Prompt
When you reach the line that contains "have hopen : gateOpen" in the data below, start reproducing lines exactly, and stop after the line that contains "one place. -/".

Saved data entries
/-- Settles O33, by whether the switch of D8 lets the edge be serviced. -/
theorem syncExitSetsPositionOne : Obligations.SyncExitSetsPositionOne := by
  intro s r ha
  have hexit : exec (.syncExit r) s = .next (syncExit r (sampledData s) s.wires.ped s) := proceed_of_admitted ha _
  constructor
  · intro h
    rw [hexit, syncExit_of_no_service _ _ h]
    rfl
  · rintro hx rfl
    rw [syncExit_of_service _ _ hx] at hexit
    have hservice : exec (.edgeService (sampledData s) s.wires.ped) (setPos 1 s) =
        .next (serviceAt 1 (sampledData s) s.wires.ped (setPos 1 s)) :=
      serviceOutcome_of_isPosition (p := 1) _ _ (setPos_one_admitted ha) (by decide)
    exact ⟨_, hservice, hexit⟩

/-- Settles O34: 65 is the only sum that the reduction of R85 changes. -/
theorem advanceWrapsAfter64 : Obligations.AdvanceWrapsAfter64 := by
  intro s ha
  obtain ⟨hpos, hframe⟩ := advance_spec s
  refine ⟨advance s, proceed_of_admitted ha _, hpos.trans ?_, hframe⟩
  have hle := ha.pos
  split
  · rename_i h64
    rw [h64]
    rfl
  · rename_i h64
    exact Nat.mod_eq_of_lt (by bv_omega)

/-- Settles O35. -/
theorem prevUpdateStoresTheSample : Obligations.PrevUpdateStoresTheSample :=
  fun s cur ha => proceed_of_admitted ha (prevUpdate cur s)

/-- Settles O36: EDGE_SERVICE is run at the position that POS holds. -/
theorem edgeServiceCapturesThenAdvances : Obligations.EdgeServiceCapturesThenAdvances :=
  fun _ d ped ha h0 => serviceOutcome_capture_advance d ped ha (isPosition_of_ne ha.pos h0)

/-! The iteration -/

/-- The row that the select word of a state names, run as an operation of its own, is the sampler part of an
iteration: the position in its word is the one POS holds, so no row is refused. -/
theorem exec_selectedRow (f r : Bool) {s : State} (ha : Admitted s) :
    exec (decodeSel9 (sel9Word f r s.pos)).instr s = .next (samplerPart (decodeSel9 (sel9Word f r s.pos)) s) := by
  have hservice : ∀ p, s.pos ≠ 0 → p = s.pos →
      serviceOutcome p (sampledData s) s.wires.ped s = .next (serviceAt p (sampledData s) s.wires.ped s) :=
    fun p h0 hp => serviceOutcome_of_isPosition _ _ ha (hp ▸ isPosition_of_ne ha.pos h0)
  have hrow := decodeSel9_rows f r s.pos ha.pos
  revert hrow
  cases decodeSel9 (sel9Word f r s.pos) with
  | syncExit _ => exact fun _ => proceed_of_admitted ha _
  | syncHold _ => exact fun _ => proceed_of_admitted ha _
  | noEdge _ _ => exact fun _ => proceed_of_admitted ha _
  | capturePedal _ => exact fun ⟨h0, _, hp⟩ => hservice _ h0 hp
  | captureFiller _ _ => exact fun ⟨h0, _, hp⟩ => hservice _ h0 hp
  | captureKeyHi _ _ => exact fun ⟨h0, _, hp⟩ => hservice _ h0 hp
  | captureKeyLo _ _ => exact fun ⟨h0, _, hp⟩ => hservice _ h0 hp
  | unreachablePos _ _ => exact False.elim

theorem prevUpdate_admitted (cur : Lines) {s : State} (h : Admitted s) : Admitted (prevUpdate cur s) :=
  h.of_eq rfl h.pos h.wr h.rd

/-- Settles O6: every part is run in an admitted state, because the part before it keeps the state admitted. -/
theorem iterationRunsTheSelectedOperation : Obligations.IterationRunsTheSelectedOperation := by
  intro s w ha
  have hclear : Admitted (clearWires s) := ha.of_eq rfl ha.pos ha.wr ha.rd
  have hsample : Admitted (sample w (clearWires s)) := ha.of_eq rfl ha.pos ha.wr ha.rd
  have hedges : Admitted (sampled w s) := sampled_admitted w s ha
  have hrow : Admitted (samplerPart (decodeSel9 (samplerWord (sampled w s))) (sampled w s)) := by
    rw [samplerPart_sampled w s ha.pos]
    exact sampledPart_admitted w s ha
  exact ⟨_, _, _, _, _, proceed_of_admitted hclear _, proceed_of_admitted hsample _, exec_selectedRow _ _ hedges,
    proceed_of_admitted hrow _, proceed_of_admitted (prevUpdate_admitted _ hrow) _, proceed_of_admitted ha _⟩

/-- Without a change on the lines there is no edge, and no row of the sampler does anything. -/
theorem sampledPart_of_unchanged {w : In5} {s : State} (h : inLines w = s.prev) : sampledPart w s = sampled w s := by
  have hclock : (w.getLsbD 0 && !s.prev.getLsbD 0) = false := by
    rw [← h, inLines_bit w 0 (by decide), Bool.and_not_self]
  have hsync : (s.prev.getLsbD 2 && !w.getLsbD 2) = false := by
    rw [← h, inLines_bit w 2 (by decide), Bool.and_not_self]
  unfold sampledPart
  rw [hclock, hsync]
  exact ite_self _

/-- Without a change on the lines only the scheduler is left of an iteration. -/
theorem iteration_of_unchanged {w : In5} {s : State} (ha : Admitted s) (h : inLines w = s.prev) :
    iteration w s = txSched (inReady w) (sampled w s) := by
  rw [iteration_eq w s ha.pos, sampledPart_of_unchanged h, h]
  rfl

/-- Behind an open gate with the transmitter ready the scheduler clears EVENT or sends a byte. -/
theorem txSched_of_open {r : Bool} {s : State} (h : gateOpen s = true ∧ r = true) :
    (txSched r s).event = false ∨ (txSched r s).txLog ≠ s.txLog := by
  rw [txSched_eq, if_pos h]
  split
  · exact .inl rfl
  · exact .inr (by simp [txByte])

theorem txSched_of_closed {r : Bool} {s : State} (h : ¬ (gateOpen s = true ∧ r = true)) :
    txSched r s = portQuiet s := by
  rw [txSched_eq, if_neg h]

/-- The wires and the port are no state of the block. -/
theorem portQuiet_setWires_quiet (v : Wires) (s : State) :
    SameBlock s (portQuiet (setWires v s)) ∧ (portQuiet (setWires v s)).txLog = s.txLog := by
  simp [SameBlock, SameQueue]

/-- Settles O8: PREV shows a change on the lines, EVENT or TXLOG a scheduler that ran; without both nothing of the
block is written. -/
theorem quietIterationsAreThoseWithoutChange : Obligations.QuietIterationsAreThoseWithoutChange := by
  intro s t w ha ht
  obtain ⟨-, rfl⟩ := exec_iteration_eq_next ht
  have hopen : gateOpen (sampled w s) = true ∧ inReady w = true ↔
      s.event = true ∧ s.idle = true ∧ s.pos ≠ 0 ∧ w.getLsbD 4 = true := by
    rw [gateOpen_iff, and_assoc, and_assoc]
    rfl
  rw [← hopen]
  constructor
  · rintro ⟨⟨-, -, -, -, hprev, hevent, -⟩, hlog⟩
    have hlines : inLines w = s.prev := (iteration_prev w ha).symm.trans hprev
    refine ⟨hlines, fun hrun => ?_⟩
    rw [iteration_of_unchanged ha hlines] at hevent hlog
    rcases txSched_of_open hrun with hcleared | hsent
    · have hset : s.event = true := (hopen.1 hrun).1
      exact Bool.noConfusion (hset.symm.trans (hevent.symm.trans hcleared))
    · exact hsent hlog
  · rintro ⟨hlines, hquiet⟩
    rw [iteration_of_unchanged ha hlines, txSched_of_closed hquiet, sampled_frame]
    exact portQuiet_setWires_quiet _ s

/-! The step -/

theorem decode_in5_setWidth (w : In5) : decode .in5 [w.setWidth 8] = .ok (decodeIn5 w) := by
  have hbyte : w.setWidth 8 = 0#3 ++ w := by
    rw [← ofNat_toNat_eq_append, BitVec.ofNat_toNat]
  rw [hbyte]
  exact (decode_in5_iff 0 w _).2 ⟨rfl, rfl⟩

theorem step_of_levels {s : State} {w : In5} {rest : List Stimulus} (h : s.trace = .levels w :: rest) :
    step s = exec (decodeIn5 w) { s with trace := rest, tick := s.tick + 1 } := by
  simp [step, nextStimulus, takeStimulus, setTrace, setTick, h]

/-- Settles O5. -/
theorem stepRunsTheDecodedWord : Obligations.StepRunsTheDecodedWord := by
  intro s w rest i htrace hword
  obtain rfl : decodeIn5 w = i := Except.ok.inj ((decode_in5_setWidth w).symm.trans hword)
  exact step_of_levels htrace

end Sys2Proof.Machine
end

section
/-! SUPPORT. What a capture does to the key table bit by bit, and the bits that a pass has not reached
(spec/41_transition_detector.md R101, R102). -/

namespace Sys2Proof.Machine

/-- The byte that BIT_STORE ORs in holds the data bit at one place. -/
theorem bitByte_shift_bit (d : Bool) (i j : Nat) (hi : i < 8) :
    (bitByte d <<< i).getLsbD j = (d && decide (j = i)) := by
  have hone : (bitByte d).getLsbD (j - i) = (d && decide (j - i = 0)) := by
    cases d <;> simp [bitByte]
  rw [BitVec.getLsbD_shiftLeft, hone]
  grind

theorem bitOf_lt (p : Position) : bitOf p < 8 := Nat.mod_lt _ (by decide)

/-- The table after a capture, bit by bit. -/
theorem Captured.ktBit_eq {p : Position} {d ped : Bool} {old live : Byte} {s t : State}
    (h : Captured p d ped old live s t) (q : Nat) :
    ktBit t q =
      if q / 8 = blockOf p then live.getLsbD (q % 8) || (d && decide (q % 8 = bitOf p)) else ktBit s q := by
  unfold ktBit
  split
  · rename_i hblock
    rw [hblock, h.stored, BitVec.getLsbD_or, bitByte_shift_bit d _ _ (bitOf_lt p)]
  · rename_i hblock
    rw [h.others _ hblock]

/-- In the block of its position a capture stores beside the earlier bits of the pass. -/
theorem LiveByte.bit_behind {s : State} {p : Position} {v : Byte} {q : Nat} (h : LiveByte s p v) (h1 : 1 ≤ q)
    (hq : q < p.toNat) (hblock : q / 8 = blockOf p) : v.getLsbD (q % 8) = ktBit s q := by
  unfold blockOf at hblock
  have hno : ¬ SnapshotAt s.cfg p := by
    rintro (h8 | ⟨rfl, -⟩)
    · omega
    · have hone : (1 : Position).toNat = 1 := rfl
      omega
  rw [h.2 hno, ← hblock]
  rfl

section
variable {s : State} (hfirst : s.cfg.firstBlockSnapshot = true) (h0 : s.pos ≠ 0) (hclear : ClearedAhead s)
include hfirst h0 hclear

/-- The byte that a capture at POS stores into holds nothing at POS and ahead of it: it has just been cleared, or it
was cleared at the first position of the block. -/
theorem LiveByte.bit_ahead {v : Byte} {i : Nat} (h : LiveByte s s.pos v) (hi : bitOf s.pos ≤ i) :
    v.getLsbD i = false := by
  by_cases hsnap : SnapshotAt s.cfg s.pos
  · rw [h.1 hsnap]
    exact BitVec.getLsbD_zero
  · rw [h.2 hsnap]
    have hmod : s.pos.toNat % 8 ≠ 0 := fun e => hsnap (.inl e)
    have hne1 : s.pos ≠ 1 := fun e => hsnap (.inr ⟨e, hfirst⟩)
    rcases Nat.lt_or_ge i 8 with hlt | hge
    · unfold bitOf at hi
      have hbit := hclear h0 hne1 hmod (8 * (s.pos.toNat / 8) + i) (by omega) (by omega)
      unfold ktBit at hbit
      rwa [show (8 * (s.pos.toNat / 8) + i) / 8 = s.pos.toNat / 8 by omega,
        show (8 * (s.pos.toNat / 8) + i) % 8 = i by omega] at hbit
    · exact BitVec.getLsbD_of_ge _ _ hge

Solution to the exercise
  have hopen : gateOpen (sampled w s) = true ∧ inReady w = true ↔
      s.event = true ∧ s.idle = true ∧ s.pos ≠ 0 ∧ w.getLsbD 4 = true := by
    rw [gateOpen_iff, and_assoc, and_assoc]
    rfl
  rw [← hopen]
  constructor
  · rintro ⟨⟨-, -, -, -, hprev, hevent, -⟩, hlog⟩
    have hlines : inLines w = s.prev := (iteration_prev w ha).symm.trans hprev
    refine ⟨hlines, fun hrun => ?_⟩
    rw [iteration_of_unchanged ha hlines] at hevent hlog
    rcases txSched_of_open hrun with hcleared | hsent
    · have hset : s.event = true := (hopen.1 hrun).1
      exact Bool.noConfusion (hset.symm.trans (hevent.symm.trans hcleared))
    · exact hsent hlog
  · rintro ⟨hlines, hquiet⟩
    rw [iteration_of_unchanged ha hlines, txSched_of_closed hquiet, sampled_frame]
    exact portQuiet_setWires_quiet _ s

/-! The step -/

theorem decode_in5_setWidth (w : In5) : decode .in5 [w.setWidth 8] = .ok (decodeIn5 w) := by
  have hbyte : w.setWidth 8 = 0#3 ++ w := by
    rw [← ofNat_toNat_eq_append, BitVec.ofNat_toNat]
  rw [hbyte]
  exact (decode_in5_iff 0 w _).2 ⟨rfl, rfl⟩

theorem step_of_levels {s : State} {w : In5} {rest : List Stimulus} (h : s.trace = .levels w :: rest) :
    step s = exec (decodeIn5 w) { s with trace := rest, tick := s.tick + 1 } := by
  simp [step, nextStimulus, takeStimulus, setTrace, setTick, h]

/-- Settles O5. -/
theorem stepRunsTheDecodedWord : Obligations.StepRunsTheDecodedWord := by
  intro s w rest i htrace hword
  obtain rfl : decodeIn5 w = i := Except.ok.inj ((decode_in5_setWidth w).symm.trans hword)
  exact step_of_levels htrace

end Sys2Proof.Machine
end

section
/-! SUPPORT. What a capture does to the key table bit by bit, and the bits that a pass has not reached
(spec/41_transition_detector.md R101, R102). -/

namespace Sys2Proof.Machine

/-- The byte that BIT_STORE ORs in holds the data bit at one place. -/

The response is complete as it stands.